» PROBLEM DETAILS
Scan the entries that follow for the word "data", then report every line in which it appears.

START TASK INPUTS

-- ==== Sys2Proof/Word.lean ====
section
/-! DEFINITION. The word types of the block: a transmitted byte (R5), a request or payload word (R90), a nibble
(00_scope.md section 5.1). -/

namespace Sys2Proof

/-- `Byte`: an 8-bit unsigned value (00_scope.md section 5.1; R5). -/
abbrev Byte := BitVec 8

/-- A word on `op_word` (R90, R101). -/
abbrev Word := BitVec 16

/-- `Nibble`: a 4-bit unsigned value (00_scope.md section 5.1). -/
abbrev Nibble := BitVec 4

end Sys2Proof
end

END TASK INPUTS
START TASK INPUTS

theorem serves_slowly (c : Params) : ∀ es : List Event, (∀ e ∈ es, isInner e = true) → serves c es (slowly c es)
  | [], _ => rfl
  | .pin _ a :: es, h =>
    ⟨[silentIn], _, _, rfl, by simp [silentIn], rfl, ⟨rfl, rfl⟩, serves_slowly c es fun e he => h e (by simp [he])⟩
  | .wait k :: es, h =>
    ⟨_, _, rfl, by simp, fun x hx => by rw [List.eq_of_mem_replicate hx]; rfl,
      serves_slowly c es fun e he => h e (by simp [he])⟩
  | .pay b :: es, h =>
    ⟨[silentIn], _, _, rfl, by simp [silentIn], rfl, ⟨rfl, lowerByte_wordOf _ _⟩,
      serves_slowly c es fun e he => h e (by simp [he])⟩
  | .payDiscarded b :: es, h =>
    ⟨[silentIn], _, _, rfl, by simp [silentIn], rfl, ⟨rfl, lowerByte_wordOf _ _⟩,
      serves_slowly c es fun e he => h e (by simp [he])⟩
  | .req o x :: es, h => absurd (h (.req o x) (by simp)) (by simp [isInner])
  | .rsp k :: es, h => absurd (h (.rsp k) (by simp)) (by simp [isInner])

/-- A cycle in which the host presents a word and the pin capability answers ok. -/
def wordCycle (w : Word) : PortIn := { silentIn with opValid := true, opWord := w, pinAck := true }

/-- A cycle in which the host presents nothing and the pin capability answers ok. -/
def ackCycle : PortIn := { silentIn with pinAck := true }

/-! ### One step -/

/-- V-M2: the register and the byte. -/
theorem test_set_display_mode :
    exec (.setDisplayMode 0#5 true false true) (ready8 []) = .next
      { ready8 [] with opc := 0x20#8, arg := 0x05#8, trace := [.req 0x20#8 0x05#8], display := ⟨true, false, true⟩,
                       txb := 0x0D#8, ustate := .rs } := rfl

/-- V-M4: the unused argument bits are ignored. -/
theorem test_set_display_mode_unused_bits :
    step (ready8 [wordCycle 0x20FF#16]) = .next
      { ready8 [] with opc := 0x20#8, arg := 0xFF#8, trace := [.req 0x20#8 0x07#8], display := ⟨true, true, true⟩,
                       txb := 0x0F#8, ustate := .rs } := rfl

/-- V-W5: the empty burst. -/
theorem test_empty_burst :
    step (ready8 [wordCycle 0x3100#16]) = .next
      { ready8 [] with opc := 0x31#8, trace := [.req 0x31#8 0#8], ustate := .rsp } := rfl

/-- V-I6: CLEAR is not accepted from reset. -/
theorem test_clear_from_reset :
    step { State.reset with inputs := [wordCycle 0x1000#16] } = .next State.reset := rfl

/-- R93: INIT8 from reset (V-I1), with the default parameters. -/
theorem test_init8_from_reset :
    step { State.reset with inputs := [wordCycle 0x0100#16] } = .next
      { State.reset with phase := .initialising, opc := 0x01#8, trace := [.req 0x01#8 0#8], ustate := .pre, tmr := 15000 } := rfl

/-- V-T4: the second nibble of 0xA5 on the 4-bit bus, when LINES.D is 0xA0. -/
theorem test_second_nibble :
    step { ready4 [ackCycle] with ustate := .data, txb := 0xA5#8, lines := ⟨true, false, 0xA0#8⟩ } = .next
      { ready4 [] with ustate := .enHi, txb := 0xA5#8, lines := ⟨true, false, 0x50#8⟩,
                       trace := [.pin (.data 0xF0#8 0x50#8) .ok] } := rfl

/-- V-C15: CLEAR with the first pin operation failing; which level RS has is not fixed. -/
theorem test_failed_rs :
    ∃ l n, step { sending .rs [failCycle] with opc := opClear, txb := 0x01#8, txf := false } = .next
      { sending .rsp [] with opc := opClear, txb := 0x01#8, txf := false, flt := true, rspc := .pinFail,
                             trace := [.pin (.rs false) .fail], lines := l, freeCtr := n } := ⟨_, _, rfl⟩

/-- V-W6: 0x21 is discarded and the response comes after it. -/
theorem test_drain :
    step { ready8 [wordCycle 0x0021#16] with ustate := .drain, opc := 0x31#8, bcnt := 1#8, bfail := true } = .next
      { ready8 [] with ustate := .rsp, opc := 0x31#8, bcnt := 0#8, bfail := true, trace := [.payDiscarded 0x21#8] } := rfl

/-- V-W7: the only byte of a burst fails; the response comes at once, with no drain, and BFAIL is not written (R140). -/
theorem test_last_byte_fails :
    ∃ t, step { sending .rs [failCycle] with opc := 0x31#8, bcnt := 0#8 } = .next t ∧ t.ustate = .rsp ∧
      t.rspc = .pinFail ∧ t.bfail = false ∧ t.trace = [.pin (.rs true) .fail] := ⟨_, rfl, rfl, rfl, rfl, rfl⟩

END TASK INPUTS

» OUTPUT OF THE TASK
    step { ready4 [ackCycle] with ustate := .data, txb := 0xA5#8, lines := ⟨true, false, 0xA0#8⟩ } = .next
                       trace := [.pin (.data 0xF0#8 0x50#8) .ok] } := rfl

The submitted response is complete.